(Stored items)
========================================

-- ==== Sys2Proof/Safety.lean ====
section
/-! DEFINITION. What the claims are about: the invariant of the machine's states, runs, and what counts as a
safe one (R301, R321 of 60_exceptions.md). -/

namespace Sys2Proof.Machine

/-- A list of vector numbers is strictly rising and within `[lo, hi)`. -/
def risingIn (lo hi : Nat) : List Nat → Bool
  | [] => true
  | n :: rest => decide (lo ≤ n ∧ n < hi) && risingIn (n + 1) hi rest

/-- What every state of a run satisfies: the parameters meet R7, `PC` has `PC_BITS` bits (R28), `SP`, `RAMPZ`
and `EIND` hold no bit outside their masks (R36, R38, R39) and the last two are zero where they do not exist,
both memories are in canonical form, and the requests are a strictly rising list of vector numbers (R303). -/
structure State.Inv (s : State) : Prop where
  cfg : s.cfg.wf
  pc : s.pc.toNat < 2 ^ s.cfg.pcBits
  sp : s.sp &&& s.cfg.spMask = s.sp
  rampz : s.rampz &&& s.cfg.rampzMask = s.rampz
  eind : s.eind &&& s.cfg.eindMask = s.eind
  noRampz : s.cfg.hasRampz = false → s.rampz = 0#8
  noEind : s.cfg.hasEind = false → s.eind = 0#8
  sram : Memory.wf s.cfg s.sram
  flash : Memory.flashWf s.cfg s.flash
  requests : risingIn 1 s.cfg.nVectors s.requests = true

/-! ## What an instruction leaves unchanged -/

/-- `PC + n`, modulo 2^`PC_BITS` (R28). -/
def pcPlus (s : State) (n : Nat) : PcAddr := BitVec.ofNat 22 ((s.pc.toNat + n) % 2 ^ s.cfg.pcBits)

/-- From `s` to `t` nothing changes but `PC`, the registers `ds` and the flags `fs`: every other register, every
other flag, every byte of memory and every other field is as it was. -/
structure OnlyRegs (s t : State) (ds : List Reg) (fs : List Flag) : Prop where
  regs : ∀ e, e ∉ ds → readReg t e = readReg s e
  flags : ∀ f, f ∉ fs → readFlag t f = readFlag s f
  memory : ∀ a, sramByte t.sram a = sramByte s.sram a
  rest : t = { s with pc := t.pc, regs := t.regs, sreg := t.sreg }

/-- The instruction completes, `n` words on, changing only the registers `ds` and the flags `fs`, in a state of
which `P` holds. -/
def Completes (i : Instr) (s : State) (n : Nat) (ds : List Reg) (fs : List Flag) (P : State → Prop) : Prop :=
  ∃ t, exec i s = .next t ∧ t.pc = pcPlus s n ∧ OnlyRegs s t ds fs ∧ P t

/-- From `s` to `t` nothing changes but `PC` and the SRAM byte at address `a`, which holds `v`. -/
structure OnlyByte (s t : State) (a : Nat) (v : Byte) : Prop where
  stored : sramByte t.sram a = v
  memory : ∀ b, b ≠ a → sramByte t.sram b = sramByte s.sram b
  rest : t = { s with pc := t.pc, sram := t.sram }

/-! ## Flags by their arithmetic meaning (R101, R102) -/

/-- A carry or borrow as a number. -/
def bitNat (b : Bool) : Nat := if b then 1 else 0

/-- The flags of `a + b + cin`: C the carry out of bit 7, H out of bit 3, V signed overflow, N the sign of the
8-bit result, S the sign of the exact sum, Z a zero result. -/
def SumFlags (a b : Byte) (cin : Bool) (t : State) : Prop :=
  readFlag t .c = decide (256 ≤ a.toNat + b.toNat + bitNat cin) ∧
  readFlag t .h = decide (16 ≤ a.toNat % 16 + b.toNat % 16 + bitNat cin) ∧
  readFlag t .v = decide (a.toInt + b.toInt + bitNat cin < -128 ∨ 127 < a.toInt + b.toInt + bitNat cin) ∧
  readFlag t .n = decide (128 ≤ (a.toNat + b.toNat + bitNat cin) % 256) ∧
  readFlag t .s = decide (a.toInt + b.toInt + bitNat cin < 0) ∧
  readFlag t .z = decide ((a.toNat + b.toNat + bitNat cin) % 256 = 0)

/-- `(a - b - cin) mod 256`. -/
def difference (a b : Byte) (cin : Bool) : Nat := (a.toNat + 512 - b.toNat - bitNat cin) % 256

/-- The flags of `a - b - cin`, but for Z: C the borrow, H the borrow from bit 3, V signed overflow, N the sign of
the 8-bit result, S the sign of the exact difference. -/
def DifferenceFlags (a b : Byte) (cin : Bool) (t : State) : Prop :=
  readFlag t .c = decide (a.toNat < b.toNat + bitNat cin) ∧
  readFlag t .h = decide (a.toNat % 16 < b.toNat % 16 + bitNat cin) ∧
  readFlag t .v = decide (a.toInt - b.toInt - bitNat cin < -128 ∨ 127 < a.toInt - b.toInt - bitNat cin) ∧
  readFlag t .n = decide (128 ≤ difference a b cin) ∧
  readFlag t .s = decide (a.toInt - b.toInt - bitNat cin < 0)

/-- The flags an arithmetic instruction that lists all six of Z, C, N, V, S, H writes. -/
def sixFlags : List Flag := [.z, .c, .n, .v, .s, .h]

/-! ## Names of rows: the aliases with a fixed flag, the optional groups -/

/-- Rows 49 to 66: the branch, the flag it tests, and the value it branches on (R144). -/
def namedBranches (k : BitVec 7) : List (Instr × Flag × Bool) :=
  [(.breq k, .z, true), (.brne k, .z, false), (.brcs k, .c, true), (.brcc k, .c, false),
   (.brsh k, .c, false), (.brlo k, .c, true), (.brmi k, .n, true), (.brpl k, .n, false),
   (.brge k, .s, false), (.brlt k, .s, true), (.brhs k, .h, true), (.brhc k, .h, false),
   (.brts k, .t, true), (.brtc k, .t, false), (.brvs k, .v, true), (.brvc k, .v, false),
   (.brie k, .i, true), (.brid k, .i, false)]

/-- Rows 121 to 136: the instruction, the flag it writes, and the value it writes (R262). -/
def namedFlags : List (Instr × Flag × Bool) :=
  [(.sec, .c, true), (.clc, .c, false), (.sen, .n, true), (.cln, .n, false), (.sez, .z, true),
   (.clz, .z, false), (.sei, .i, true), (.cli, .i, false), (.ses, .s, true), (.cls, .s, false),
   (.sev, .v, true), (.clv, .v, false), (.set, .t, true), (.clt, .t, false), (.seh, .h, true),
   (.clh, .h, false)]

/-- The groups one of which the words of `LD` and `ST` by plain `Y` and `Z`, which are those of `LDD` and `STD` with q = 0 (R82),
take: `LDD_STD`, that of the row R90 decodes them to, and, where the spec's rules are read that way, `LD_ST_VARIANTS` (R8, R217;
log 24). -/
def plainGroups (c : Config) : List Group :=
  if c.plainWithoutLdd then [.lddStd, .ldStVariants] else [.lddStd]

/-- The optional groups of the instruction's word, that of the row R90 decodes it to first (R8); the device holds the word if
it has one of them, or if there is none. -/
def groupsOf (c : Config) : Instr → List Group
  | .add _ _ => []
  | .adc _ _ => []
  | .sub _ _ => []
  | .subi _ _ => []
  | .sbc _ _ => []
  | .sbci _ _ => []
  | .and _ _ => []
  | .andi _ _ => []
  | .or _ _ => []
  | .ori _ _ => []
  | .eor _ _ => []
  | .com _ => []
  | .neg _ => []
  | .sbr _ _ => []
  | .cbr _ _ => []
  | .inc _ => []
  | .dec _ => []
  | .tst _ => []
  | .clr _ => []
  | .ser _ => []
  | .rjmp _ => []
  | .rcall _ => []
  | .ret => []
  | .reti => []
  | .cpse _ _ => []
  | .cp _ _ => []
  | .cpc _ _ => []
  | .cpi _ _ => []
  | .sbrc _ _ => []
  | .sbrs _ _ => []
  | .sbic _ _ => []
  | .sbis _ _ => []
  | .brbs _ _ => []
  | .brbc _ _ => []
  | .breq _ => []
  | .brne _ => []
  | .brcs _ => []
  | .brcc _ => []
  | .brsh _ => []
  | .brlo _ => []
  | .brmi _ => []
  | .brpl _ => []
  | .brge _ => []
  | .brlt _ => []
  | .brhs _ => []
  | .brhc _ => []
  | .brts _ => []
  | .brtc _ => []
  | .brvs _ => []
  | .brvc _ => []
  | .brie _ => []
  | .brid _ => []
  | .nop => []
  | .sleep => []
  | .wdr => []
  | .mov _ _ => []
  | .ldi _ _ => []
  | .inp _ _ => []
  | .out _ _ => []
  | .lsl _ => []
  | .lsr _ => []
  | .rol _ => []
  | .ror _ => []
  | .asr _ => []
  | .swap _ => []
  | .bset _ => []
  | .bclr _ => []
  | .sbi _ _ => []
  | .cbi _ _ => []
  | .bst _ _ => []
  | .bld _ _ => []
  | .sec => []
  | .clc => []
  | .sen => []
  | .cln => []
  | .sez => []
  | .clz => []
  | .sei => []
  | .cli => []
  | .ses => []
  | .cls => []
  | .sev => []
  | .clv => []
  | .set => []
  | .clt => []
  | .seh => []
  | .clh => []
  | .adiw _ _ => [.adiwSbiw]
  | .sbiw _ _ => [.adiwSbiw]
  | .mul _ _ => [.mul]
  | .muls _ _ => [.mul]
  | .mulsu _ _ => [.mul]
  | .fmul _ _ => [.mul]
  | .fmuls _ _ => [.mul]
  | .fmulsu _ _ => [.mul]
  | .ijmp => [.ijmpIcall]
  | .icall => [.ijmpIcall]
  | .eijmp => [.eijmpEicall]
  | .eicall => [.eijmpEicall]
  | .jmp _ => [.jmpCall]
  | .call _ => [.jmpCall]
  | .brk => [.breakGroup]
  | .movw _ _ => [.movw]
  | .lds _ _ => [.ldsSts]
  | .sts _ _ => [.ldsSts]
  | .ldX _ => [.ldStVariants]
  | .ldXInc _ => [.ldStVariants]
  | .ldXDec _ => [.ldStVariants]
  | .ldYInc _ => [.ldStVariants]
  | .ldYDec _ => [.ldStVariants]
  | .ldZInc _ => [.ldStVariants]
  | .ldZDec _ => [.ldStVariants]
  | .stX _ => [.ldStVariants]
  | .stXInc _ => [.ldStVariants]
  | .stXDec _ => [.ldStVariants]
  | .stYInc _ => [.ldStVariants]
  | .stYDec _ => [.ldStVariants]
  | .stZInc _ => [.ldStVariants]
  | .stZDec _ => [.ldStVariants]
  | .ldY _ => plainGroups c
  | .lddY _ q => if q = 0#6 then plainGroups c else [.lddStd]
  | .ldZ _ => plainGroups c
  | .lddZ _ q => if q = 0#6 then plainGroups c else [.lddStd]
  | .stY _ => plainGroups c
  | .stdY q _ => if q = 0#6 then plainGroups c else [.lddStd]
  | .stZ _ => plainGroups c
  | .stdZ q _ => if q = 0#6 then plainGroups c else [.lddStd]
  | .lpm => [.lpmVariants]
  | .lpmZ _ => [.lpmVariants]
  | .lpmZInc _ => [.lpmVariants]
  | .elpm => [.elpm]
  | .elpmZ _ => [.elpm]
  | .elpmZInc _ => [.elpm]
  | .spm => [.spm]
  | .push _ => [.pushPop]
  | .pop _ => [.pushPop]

========================================

Requirement -> Whenever the string "rest" turns up in a line of the data, copy that line.

Solved problem ->
  | n :: rest => decide (lo ≤ n ∧ n < hi) && risingIn (n + 1) hi rest
  rest : t = { s with pc := t.pc, regs := t.regs, sreg := t.sreg }
  rest : t = { s with pc := t.pc, sram := t.sram }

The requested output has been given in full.